Problem statement
The full listing should be set down again without a single alteration.

***** The data *****

-- ==== Sys2Proof/Syntax.lean ====
section
/-! DEFINITION. The commands of the block: one constructor per row of the table of operations and events (opcode_table.json). -/

namespace Sys2Proof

*****

Exercise solution
-- ==== Sys2Proof/Syntax.lean ====
section
/-! DEFINITION. The commands of the block: one constructor per row of the table of operations and events (opcode_table.json). -/

namespace Sys2Proof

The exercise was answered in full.